Knasmüllner urodził się 30 kwietnia 1992 roku w Wiedniu. Karierę juniorską zainicjował w Austrii Wiedeń, a po Bayernie miał też epizod w młodzieżówce Interu Mediolan. Następnie wypłynął na szerokie wody w FC Inglostadt, skąd po trzech latach wrócił do ojczyzny przywdziewając trykot Admiry Wacker.

W styczniu 2018 roku spróbował swoich sił w Barnsley na poziomie angielskiej Championship, lecz po spadku do niższej ligi ponownie zameldował się w Austrii. Forma eksplodowała w Rapidzie Wiedeń, gdzie w sezonie 2018/2019 zanotował aż 11 trafień i 16 asyst w 41 meczach wszystkich rozgrywek.

Bardzo dobrą dyspozycję Knasmüllner utrzymywał jeszcze przez kolejne trzy kampanie, lecz w ostatniej zupełnie obniżył loty. Stąd też klub nie zdecydował się przedłużyć z nim kontraktu.

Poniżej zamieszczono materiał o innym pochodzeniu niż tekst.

-- ==== Sys2Proof/WellFormed.lean ====
section
/-! DEFINITION. Which words of the opcode map are legal (R65, R73, R74, R77): for each op, its cell, its types, the
kind of each field, its modifiers, and whether it takes saturation, rounding and an immediate. What an op accepts may
depend on its other fields (MOVI, CALL, AMO ...), so the description is a function of them. -/

namespace Sys2Proof

namespace Typ
/-- R69. -/
def code : Typ → Nat
  | untyped => 0 | s8 => 1 | s16 => 2 | s32 => 3 | s64 => 4 | n8 => 5 | n16 => 6 | n32 => 7 | n64 => 8
  | f16 => 9 | bf16 => 10 | f32 => 11 | f64 => 12 | tm24 => 13 | t5 => 14 | q => 15

/-- R69: codes 16 to 31 are no type. -/
def ofCode : Nat → Option Typ
  | 0 => some untyped | 1 => some s8 | 2 => some s16 | 3 => some s32 | 4 => some s64 | 5 => some n8 | 6 => some n16
  | 7 => some n32 | 8 => some n64 | 9 => some f16 | 10 => some bf16 | 11 => some f32 | 12 => some f64
  | 13 => some tm24 | 14 => some t5 | 15 => some q | _ => none

/-- Element size in bytes (R230). -/
def size : Typ → Nat
  | s8 | n8 | t5 => 1
  | s16 | n16 | f16 | bf16 => 2
  | s32 | n32 | f32 | tm24 => 4
  | q => 16
  | s64 | n64 | f64 | untyped => 8

def isFp : Typ → Bool
  | f16 | bf16 | f32 | f64 => true
  | _ => false

def isSigned : Typ → Bool
  | s8 | s16 | s32 | s64 => true
  | _ => false

def isNat : Typ → Bool
  | n8 | n16 | n32 | n64 => true
  | _ => false

def isInt (t : Typ) : Bool := t.isSigned || t.isNat

/-- The signed integer format of an element size, .q for 16 bytes: how an op that asks for integers of that size reads an
immediate or a small constant (R67, R68, R92; log 71). -/
def intOfSize : Nat → Typ
  | 1 => s8 | 2 => s16 | 4 => s32 | 16 => q | _ => s64

/-- The element count n(t) of a 1,024-bit vector (R230). -/
def elems (t : Typ) : Nat := 128 / t.size
end Typ

/-- The types F and I of R79. -/
def typsF : List Typ := [.f64, .f32, .f16, .bf16]
def typsI : List Typ := [.s8, .s16, .s32, .s64, .n8, .n16, .n32, .n64]
def typsS : List Typ := [.s8, .s16, .s32, .s64]
/-- Codes 1 to 14: the types of the vector loads and stores (R198). -/
def typs1to14 : List Typ := typsI ++ typsF ++ [.tm24, .t5]
/-- The widths b h w d q (R196). -/
def typsMem : List Typ := [.n8, .n16, .n32, .n64, .q]

namespace Rnd
def code : Rnd → Nat
  | rne => 0 | rtz => 1 | rdn => 2 | rup => 3
def ofCode : Nat → Rnd
  | 0 => rne | 1 => rtz | 2 => rdn | _ => rup
end Rnd

namespace Operand
/-- The 10-bit field value of an operand (R23, R64). -/
def code : Operand → Nat
  | s n => n.val
  | v n => 0x040 + n.val
  | p n => 0x080 + n.val
  | a n => 0x0C0 + n.val
  | zv => 0x0C8 | pc => 0x0C9 | lc => 0x0CA | nc => 0x0CB
  | o n => 0x100 + n.val
  | ls => 0x200 | lv => 0x201
  | imm => 0x300
  | k n => 0x300 + n.val

/-- R64: the unassigned field values name nothing. -/
def ofCode (c : Nat) : Option Operand :=
  if h : c < 0x40 then some (s ⟨c, h⟩)
  else if c < 0x60 then some (v (Fin.ofNat 32 (c - 0x40)))
  else if c < 0x80 then none
  else if c < 0x90 then some (p (Fin.ofNat 16 (c - 0x80)))
  else if c < 0xC0 then none
  else if c < 0xC8 then some (a (Fin.ofNat 8 (c - 0xC0)))
  else if c = 0xC8 then some zv
  else if c = 0xC9 then some pc
  else if c = 0xCA then some lc
  else if c = 0xCB then some nc
  else if c < 0x100 then none
  else if c < 0x110 then some (o (Fin.ofNat 16 (c - 0x100)))
  else if c = 0x200 then some ls
  else if c = 0x201 then some lv
  else if c = 0x300 then some imm
  else if 0x300 < c ∧ c < 0x400 then some (k (Fin.ofNat 256 (c - 0x300)))
  else none

/-- `k` 0 would spell the immediate's selector, so it is no operand (R23). -/
def wf : Operand → Bool
  | k n => n.val != 0
  | _ => true

def isScalarReg : Operand → Bool
  | s _ => true
  | _ => false

def isImmLike : Operand → Bool
  | imm => true
  | k _ => true
  | _ => false
end Operand

/-- Small-constant entries by type (R68): the FP entries need an FP type; no entry is allowed with .t5. -/
def constOk (t : Typ) (n : Nat) : Bool :=
  match t with
  | .t5 => false
  | _ => n ≤ 191 || t.isFp

/-- Kinds of operand fields (R65). `si` is a scalar source that the op reads as a 64-bit integer whatever its type
(a stride, index or count; log 9); `vsi` is a vector source that the op reads as integers whatever its type (an index
vector; log 71); `vdata` the data source of an untyped op, which names an entry (R230); `reg` is a register name s0 to s63, which is also a scalar destination that may not be
the latch (R66); `vdL` is a vector destination of a long-latency op. -/
inductive Kind
  | ss (t : Typ) | si | sd | reg | evenReg (lo : Nat)
  | vs (t : Typ) | vsi (t : Typ) | vdata | vd | vdL
  | pr | tile | tileEven | addr | unused
  | dataQ        -- the data field of ST.q (R197)
  | fillQ        -- the fill value of CPYSET.q (R268)
  | groupSrc     -- a register, ls, lc or a small constant (R377)
  | noImm        -- a scalar source other than the immediate field (R246)
  deriving DecidableEq, Repr

/-- R65, R66, R68: does a field's operand lie in its kind? -/
def Kind.ok : Kind → Operand → Bool
  | ss t, .k n => n.val != 0 && constOk t n.val
  | si, .k n => n.val != 0 && constOk .s64 n.val
  | noImm, .k n => n.val != 0 && constOk .s64 n.val
  | groupSrc, .k n => n.val != 0 && constOk .s64 n.val
  | ss _, o | si, o => match o with
    | .s _ | .ls | .pc | .lc | .nc | .imm => true
    | _ => false
  | noImm, o => match o with
    | .s _ | .ls | .pc | .lc | .nc => true
    | _ => false
  | groupSrc, o => match o with
    | .s _ | .ls | .lc => true
    | _ => false
  | sd, o => match o with
    | .s _ | .ls => true
    | _ => false
  | reg, o | addr, o => o.isScalarReg
  | evenReg lo, .s n => lo ≤ n.val && n.val ≤ 62 && n.val % 2 == 0
  | dataQ, .s n => n.val ≤ 62 && n.val % 2 == 0
  | dataQ, .imm => true
  | dataQ, .k n => n.val != 0 && constOk .q n.val
  | fillQ, .s n => n.val ≤ 62 && n.val % 2 == 0
  | fillQ, .imm => true
  | fillQ, .k n => n.val != 0 && constOk .q n.val
  | vs t, .k n => n.val != 0 && constOk t n.val
  | vsi t, .k n => n.val != 0 && t != .t5 && constOk .s64 n.val
  | vs _, o | vsi _, o => match o with
    | .v _ | .o _ | .lv | .zv | .imm => true
    | _ => false
  | vdata, o => match o with
    | .v _ | .o _ | .lv => true
    | _ => false
  | vd, o => match o with
    | .v _ | .o _ | .lv => true
    | _ => false
  | vdL, o => match o with
    | .v _ | .o _ => true
    | _ => false
  | pr, o => match o with
    | .p _ => true
    | _ => false
  | tile, o => match o with
    | .a _ => true
    | _ => false
  | tileEven, .a n => n.val % 2 == 0
  | unused, o => o = .s 0
  | _, _ => false

/-- What one op accepts in its word (R65, R73, R77, R79). -/
structure OpInfo where
  typs : List Typ := [.untyped]
  dst : Kind := .unused
  opa : Kind := .unused
  opb : Kind := .unused
  opc : Kind := .unused
  /-- c3 = 1 is required (R73). -/
  three : Bool := false
  /-- long-latency (R74). -/
  long : Bool := false
  mods : List Nat := [0]
  sat : Bool := false
  rnd : Bool := false
  /-- The op reads the imm field itself; otherwise it must be 0 unless an operand selects it (R65; log 9). -/
  useImm : Bool := false
  /-- What the op asks of the imm field and of its fields together. -/
  extra : Bool := true

def mods8 : List Nat := [0, 1, 2, 3, 4, 5, 6, 7]
def mods6 : List Nat := [0, 1, 2, 3, 4, 5]

/-- d, a, b of .s64, as most integer ops have them (R126). -/
def intOp : OpInfo := { typs := [.s64], dst := .sd, opa := .ss .s64, opb := .ss .s64 }
def int1Op : OpInfo := { typs := [.s64], dst := .sd, opa := .ss .s64 }

/-- Source format of FCVT (R134). -/
def fcvtFrom : Nat → Typ
  | 0 => .f64 | 1 => .f32 | 2 => .f16 | 3 => .bf16 | 4 => .s64 | _ => .n64

/-- Memory operand [sB+sX+d] (R25, R191), and [sB+d] with another operand in opb. -/
def memOp : OpInfo := { opa := .addr, opb := .addr, useImm := true }

/-- R80, R205: which operation, type, sat and rnd go together for AMO and AMOM. -/
def amoOk (f : Fields) : Bool :=
  (!f.typ.isFp || f.mod.val == 0 || f.mod.val == 7)
    && (!f.sat || (!f.typ.isFp && f.mod.val ≤ 1))
    && (f.rnd = .rne || (f.typ.isFp && f.mod.val == 0))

Teraz pomocnik ma za zadanie wznieść Wieczystą na wyżyny. Po rozczarowującym początku krakowianie uzbierali tylko dziewięć punktów na pięć rozegranych kolejek. Do prowadzącej Garbarni tracą jednak tylko trzy „oczka”.

To bardzo ciekawe uzupełnienie kadry po dołączeniu tego lata Jacka Góralskiego czy Michała Pazdana.